Le à Hadar, dans la basse vallée de l'Awash, un fossile complet à 40 % d'Australopithecus afarensis est découvert dans le cadre de l'International Afar Research Expedition, un projet regroupant une trentaine de chercheurs éthiopiens, américains, et français, codirigé par Donald Johanson (paléoanthropologie), Maurice Taieb (géologie), et Yves Coppens (paléontologie)[28],[29]. Ce dernier n'est pas présent sur le terrain lors de la découverte[29], ne participe pas à la fouille[30],[31] et sa participation à l'ensemble de l'expédition est plutôt faible[32]. Il est associé à la deuxième publication scientifique sur le sujet, eu égard à ses fonctions de co-directeur[32],[33],[34].
Le premier fragment du fossile a été repéré par Donald Johanson et Tom Gray, l'un de ses étudiants[35],[31]. Le fossile est surnommé « Lucy », en référence à Lucy in the Sky with Diamonds, la chanson des Beatles écoutée par l'équipe à cette époque[31].

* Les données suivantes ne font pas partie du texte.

-- ==== Sys2Proof/Laws/Runs.lean ====
section
/-! SUPPORT. Runs, the schedule's bookkeeping, page offsets, and what the execution of a command and a move of the
flash controller can lead to. -/

namespace Sys2Proof.Laws

open Sys2Proof Sys2Proof.Machine

/-! Runs and the schedule. -/

theorem runFor_succ {k : Nat} {s t : State} (h : step s = .next t) : runFor (k + 1) s = runFor k t := by
  rw [runFor, h]

theorem runFor_after {a b : Nat} {s t : State} (h : runFor a s = .next t) : runFor (a + b) s = runFor b t := by
  rw [runFor_add, h]

/-- A run of `a + b` sequencer moves starts with `a` of them. -/
theorem sequencerRunsFor_prefix {a b : Nat} {s : State} {ag : List Turn} (h : SequencerRunsFor (a + b) s ag) :
    SequencerRunsFor a s (List.replicate b .sequencer ++ ag) :=
  ⟨h.1, h.2.1, by rw [h.2.2, List.replicate_add, List.append_assoc]⟩

/-- Taking a move off the schedule changes nothing else. -/
theorem afterTurn_eq (s : State) :
    s.afterTurn = { s with agenda := s.afterTurn.agenda, turns := s.afterTurn.turns } := by
  unfold State.afterTurn
  split <;> rfl

/-- The parts of the state that a move of the flash controller can change. -/
theorem flashMove_keeps {s t : State} (h : flashMove s = .next t) :
    t = { s with flash := t.flash, fcOp := t.fcOp, pageBuf := t.pageBuf, draws := t.draws } := by
  rcases flashMove_cases h with ⟨_, rfl⟩ | ⟨p, _, _, rfl⟩ | ⟨p, _, _, rfl⟩ <;> rfl

/-- The invariant says nothing of the schedule and of `RXQ`. -/
theorem inv_schedule {s : State} (h : Inv s) (ag : List Turn) (n : Nat) (q : List Byte) :
    Inv { s with agenda := ag, turns := n, rxq := q } := by
  obtain ⟨hl, hst, hw, hph, hho, hfo⟩ := h
  refine ⟨hl, hst, hw, ?_, hho, hfo⟩
  have hr : ∀ r, responsePayload { s with agenda := ag, turns := n, rxq := q } r = responsePayload s r :=
    fun r => responsePayload_congr (by rfl) (by rfl) r
  revert hph
  simp only [PhaseOk, RespOk, hr]
  exact id

/-! Page offsets. -/

theorem pageOff_lt {c : Cfg} (h : c.legal = true) (a : Nat) : c.pageOff a < c.pageBytes :=
  Nat.mod_lt _ (legal_page_pos h)

/-- Fewer bytes than a page land at different offsets (R118). -/
theorem pageOff_inj {c : Cfg} {a i j : Nat} (hi : i < c.pageBytes) (hj : j < c.pageBytes)
    (h : c.pageOff (a + i) = c.pageOff (a + j)) : i = j := by
  simp only [Cfg.pageOff] at h
  exact Nat.ModEq.eq_of_lt_of_lt (Nat.ModEq.add_left_cancel' a (show a + i ≡ a + j [MOD c.pageBytes] from h)) hi hj

/-- The byte after an even address is at the next offset of the same page. -/
theorem pageOff_succ {c : Cfg} (hl : c.legal = true) {a : Nat} (ha : a % 2 = 0) :
    c.pageOff (a + 1) = c.pageOff a + 1 := by
  have h2 := legal_page_even hl
  have h3 := pageOff_lt hl a
  have h1 : c.pageOff a % 2 = 0 := by
    simp only [Cfg.pageOff]
    rw [Nat.mod_mod_of_dvd _ (Nat.dvd_of_mod_eq_zero h2), ha]
  simp only [Cfg.pageOff] at *
  rw [Nat.add_mod, Nat.mod_eq_of_lt (show 1 < c.pageBytes by omega), Nat.mod_eq_of_lt (by omega)]

/-! Commands. -/

/-- Where the execution of a command can lead: to the terminator wait, to the page-data receive, or nowhere with a
fault set. -/
theorem exec_phase {i : Instr} {s t : State} (h : exec i s = .next t) :
    t.flash = s.flash ∧ (t.phase = .waitTerm ∨ t.phase = .pgRx 0 ∨ (t.phase = s.phase ∧ t.fault.isSome = true)) := by
  have ans : ∀ r (s1 t1 : State), answer r s1 = .next t1 → t1 = { s1 with resp := some r, tries := some 0, phase := .waitTerm } := by
    intro r s1 t1 h; cases h; rfl
  cases i with
  | getParameter id =>
    simp only [exec, execGetParameter, identRead_lt (paramOffset_lt id)] at h
    rw [ans _ _ _ h]; simp
  | setDevice p => simp only [exec, execSetDevice] at h; rw [ans _ _ _ h]; simp
  | setDeviceExt p => simp only [exec, execSetDeviceExt] at h; rw [ans _ _ _ h]; simp
  | universal a b c d =>
    simp only [exec, execUniversal] at h
    split at h
    · obtain ⟨n, hn⟩ := identRead_state c.toNat s
      generalize identRead c.toNat s = z at hn h
      obtain ⟨v, s1⟩ := z
      simp only at hn h
      subst hn
      rw [ans _ _ _ h]; simp [State.afterDraws]
    · rw [ans _ _ _ h]; simp
  | loadAddress w => simp only [exec, execLoadAddress] at h; rw [ans _ _ _ h]; simp
  | readSign => simp only [exec, execReadSign] at h; rw [ans _ _ _ h]; simp
  | getSync => simp only [exec, execGetSync] at h; rw [ans _ _ _ h]; simp
  | leave =>
    simp only [exec, execLeave] at h
    split at h
    · rw [ans _ _ _ h]; simp
    · rw [ans _ _ _ h]; simp
  | unrecognized b => simp only [exec, execUnrecognized] at h; rw [ans _ _ _ h]; simp
  | readPage x n =>
    simp only [exec, execReadPage] at h
    by_cases hn : readContractBroken s.cfg n = true
    · rw [if_pos hn] at h
      cases h; simp [State.faulted]
    · rw [if_neg hn] at h
      obtain ⟨buf, d, he, hout⟩ := readIntoBuf_state s.loadAddr n.toNat 0 { s with byteCount := some n }
      generalize readIntoBuf s.loadAddr n.toNat 0 { s with byteCount := some n } = z at he h
      obtain ⟨o, s2⟩ := z
      simp only at he h
      subst he
      cases o with
      | some f => cases h; simp [State.faulted]
      | none => simp only at h; rw [ans _ _ _ h]; simp
  | progPage x n =>
    simp only [exec, execProgPage] at h
    by_cases hn : progContractBroken s.cfg n s.loadAddr = true
    · rw [if_pos hn] at h
      cases h; simp [State.faulted]
    · rw [if_neg hn] at h
      unfold engineStart at h
      simp only at h
      split at h
      · cases h; simp
      · simp only [eraseStart, whenFcIdle_eq] at h
        split at h
        · cases h; simp
        · cases h; simp [State.faulted]

end Sys2Proof.Laws
end

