-- ==== Sys2Proof/Tests/Slice0.lean ====
section
/-! SUPPORT. The model's own tests: ill-formed terms, frames written out from 30_encoding.md, single steps with results
from 95_test_vectors.md, and for every obligation with hypotheses a state and operands that meet them. -/

open Sys2Proof Sys2Proof.Machine

namespace Sys2Proof.Tests

/-- A small legal configuration: 16 bytes of program memory, 4 of them protected, pages of 4 bytes. -/
def cfgT : Cfg where
  flashBytes := 16
  bootBytes := 4
  pageBytes := 4
  sig0 := 0x1E
  sig1 := 0x95
  sig2 := 0x0F
  syncRetries := 3
  inactBits := 2
  leaveDelay := 2
  addrBits := 16
  cmdGetSync := 0x30
  cmdLeave := 0x51
  leavePoint := .onDispatch
  irqAfter := .disabled
  irqEn0 := true

/-- The entry state of `cfgT`, with some bytes at the start of program memory and the sequencer to move. -/
def idle : State := { State.launch cfgT [(0, 0x0C), (1, 0x94), (2, 0x34), (3, 0x00)] with agenda := [.sequencer] }

/-- `idle` in another phase. -/
def inPhase (p : Phase) : State := { idle with phase := p }

/-- `idle` with `k` sequencer moves ahead. -/
def ahead (k : Nat) (p : Phase) : State := { idle with phase := p, agenda := List.replicate k .sequencer }

/-- `idle` under `LEAVE_SCHEDULE_POINT = ON_FRAMED`. -/
def idleFramed : State := { idle with cfg := { cfgT with leavePoint := .onFramed } }

/-- One value of the next state, where there is one. -/
def view {α : Type} (f : State → α) : Out → Option α
  | .next s => some (f s)
  | .fault _ => none
  | .refused _ => none

/-! Well-formedness: one ill-formed term for each check. -/

theorem test_wf_setDevice_length : (Instr.setDevice (List.replicate 19 0)).wf cfgT = false := by decide

theorem test_wf_setDeviceExt_length : (Instr.setDeviceExt (List.replicate 6 0)).wf cfgT = false := by decide

theorem test_wf_unrecognized_table_byte : (Instr.unrecognized 0x41).wf cfgT = false := by decide

theorem test_wf_unrecognized_get_sync : (Instr.unrecognized 0x30).wf cfgT = false := by decide

theorem test_wf_unrecognized_leave : (Instr.unrecognized 0x51).wf cfgT = false := by decide

theorem test_wf_unrecognized_zero : (Instr.unrecognized 0x00).wf cfgT = true := by decide

/-- R7: a boot region that is not whole pages, and a leave command byte of the table, make a configuration illegal. -/
theorem test_illegal_configurations :
    ({ cfgT with bootBytes := 6 } : Cfg).legal = false ∧ ({ cfgT with cmdLeave := 0x75 } : Cfg).legal = false
      ∧ cfgT.legal = true := by decide

/-! Decoding: frames written out from the tables of 30_encoding.md sections 1 and 6. -/

theorem test_decode_get_parameter : decode cfgT [0x41, 0x80, 0x20] = .ok (.getParameter 0x80, [0x20]) := rfl

theorem test_decode_set_device :
    decode cfgT [0x42, 0, 1, 2, 3, 4, 5, 6, 7, 8, 9, 10, 11, 12, 13, 14, 15, 16, 17, 18, 19, 0x20]
      = .ok (.setDevice [0, 1, 2, 3, 4, 5, 6, 7, 8, 9, 10, 11, 12, 13, 14, 15, 16, 17, 18, 19], [0x20]) := rfl

theorem test_decode_set_device_ext :
    decode cfgT [0x45, 1, 2, 3, 4, 5, 0x20] = .ok (.setDeviceExt [1, 2, 3, 4, 5], [0x20]) := rfl

/-- The word is little-endian (R69). -/
theorem test_decode_load_address : decode cfgT [0x55, 0xFF, 0x37, 0x20] = .ok (.loadAddress 0x37FF, [0x20]) := rfl

theorem test_decode_universal :
    decode cfgT [0x56, 0x30, 0xFF, 0x02, 0xFE, 0x20] = .ok (.universal 0x30 0xFF 0x02 0xFE, [0x20]) := rfl

/-- The count has its high byte first (R70). -/
theorem test_decode_prog_page :
    decode cfgT [0x64, 0x5A, 0x01, 0x02, 0xAA] = .ok (.progPage 0x5A 0x0102, [0xAA]) := rfl

theorem test_decode_read_page :
    decode cfgT [0x74, 0x5A, 0x01, 0x00, 0x20] = .ok (.readPage 0x5A 0x0100, [0x20]) := rfl

theorem test_decode_read_sign : decode cfgT [0x75, 0x20] = .ok (.readSign, [0x20]) := rfl

theorem test_decode_get_sync : decode cfgT [0x30, 0x20] = .ok (.getSync, [0x20]) := rfl

theorem test_decode_leave : decode cfgT [0x51, 0x20] = .ok (.leave, [0x20]) := rfl

theorem test_decode_unrecognized : decode cfgT [0x10, 0x20] = .ok (.unrecognized 0x10, [0x20]) := rfl

theorem test_decode_short : decode cfgT [0x74, 0, 0] = .error (.shortPayload 0x74) := rfl

theorem test_decode_empty : decode cfgT [] = .error .noCommandByte := rfl

/-- The opcode table's numbering: the command byte is bits 7..0, the terminator of this row bits 23..16. -/
theorem test_decode_table_word : decodeTableWord 24 0x208041 = some (.getParameter 0x80) := by decide

/-- The frames of R78. -/
theorem test_pseudo_read_back :
    pseudoReadBack cfgT 0x0010 4 = [0x55, 0x10, 0x00, 0x20, 0x74, 0x00, 0x00, 0x04, 0x20] := by decide

/-! Commands: at most two single steps each (95_test_vectors.md section 2). -/

/-- Section 2.3, id 0x98. -/
theorem test_get_parameter_98 : view State.resp (exec (.getParameter 0x98) idle) = some (some (.byte 0x03)) := by decide

/-- Section 2.3, id 0x00: the index wraps. -/
theorem test_get_parameter_wraps : view State.resp (exec (.getParameter 0x00) idle) = some (some (.byte 0x00)) := by
  decide

/-- V28. -/
theorem test_set_device :
    view State.resp (exec (.setDevice (List.replicate 20 0xFF)) idle) = some (some .none) := by decide

/-- V29. -/
theorem test_set_device_ext : view State.resp (exec (.setDeviceExt [1, 2, 3, 4, 5]) idle) = some (some .none) := by
  decide

/-- V22: offset 3 is read by the literal rule. -/
theorem test_universal_offset_3 :
    view State.resp (exec (.universal 0x30 0 3 0) idle) = some (some (.byte 0x02)) := by decide

/-- V25. -/
theorem test_universal_other : view State.resp (exec (.universal 0xAC 0x53 0 0) idle) = some (some .none) := by decide

/-- Section 2.5: word 0x3800. -/
theorem test_load_address : view State.loadAddr (exec (.loadAddress 0x3800) idle) = some 0x7000 := by decide

/-- Section 2.5: word 0x8000 wraps. -/
theorem test_load_address_wraps :
    view State.loadAddr (exec (.loadAddress 0x8000) { idle with loadAddr := 6 }) = some 0 := by decide

/-- V37: the last two bytes come from address 0, and `LOAD_ADDR` wraps. -/
theorem test_read_page_wraps :
    view (fun s => (s.bufAt 2, s.bufAt 3, s.loadAddr)) (exec (.readPage 0 4) { idle with loadAddr := 0xFFFE })
      = some (some 0x0C, some 0x94, 2) := by decide

/-- V39: one byte more than a page. -/
theorem test_read_page_contract :
    view (fun s => (s.fault, s.loadAddr)) (exec (.readPage 0 5) idle) = some (some .hostContract, 0) := by decide

/-- V46: the last user page is writable; its erase starts. -/
theorem test_prog_page_last_user_page :
    view (fun s => (s.fcOp, s.phase)) (exec (.progPage 0 2) { idle with loadAddr := 10 })
      = some (.erase 8, .pgRx 0) := by decide

/-- V47: at the boundary no operation starts. -/
theorem test_prog_page_boundary :
    view (fun s => (s.fcOp, s.prot)) (exec (.progPage 0 2) { idle with loadAddr := 12 })
      = some (.none, some true) := by decide

/-- V27. -/
theorem test_read_sign :
    view (fun s => s.resp.bind (responsePayload s)) (exec .readSign idle) = some (some [0x1E, 0x95, 0x0F]) := by decide

/-- V30. -/
theorem test_get_sync : view State.resp (exec .getSync { idle with resp := some (.byte 1) }) = some (some .none) := by
  decide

À partir de 1983, Yves Coppens popularise sous le nom d’East Side Story[36],[37] un modèle proposé initialement par l’éthologue néerlandais A. Kortlandt[38]. Il s'agit d'une théorie environnementale visant à expliquer l'acquisition de la bipédie, qui sépare les Hominines et les Panines.
À la suite de la découverte de Toumaï en 2001, après celle d'Abel en 1995, par l'équipe franco-tchadienne de Michel Brunet, Coppens remet lui-même en cause cette théorie en 2003. Il maintient cependant ce scénario pour comprendre l'émergence de la bipédie permanente propre au genre Homo, distincte des autres hominines (australopithèques et paranthropes), et popularisée par le jeu de mots « Omo event » (vallée de l'Omo dans le rift éthiopien). Il illustre sa position notamment en 2009, lors du colloque de l'Académie des sciences en hommage à Charles Darwin, auteur de la théorie de l'évolution des espèces par adaptation anatomique graduelle à des changements de l'environnement (en l'espèce le développement de la savane en Afrique de l'Est entre 1,8 et 2,5 millions d'années).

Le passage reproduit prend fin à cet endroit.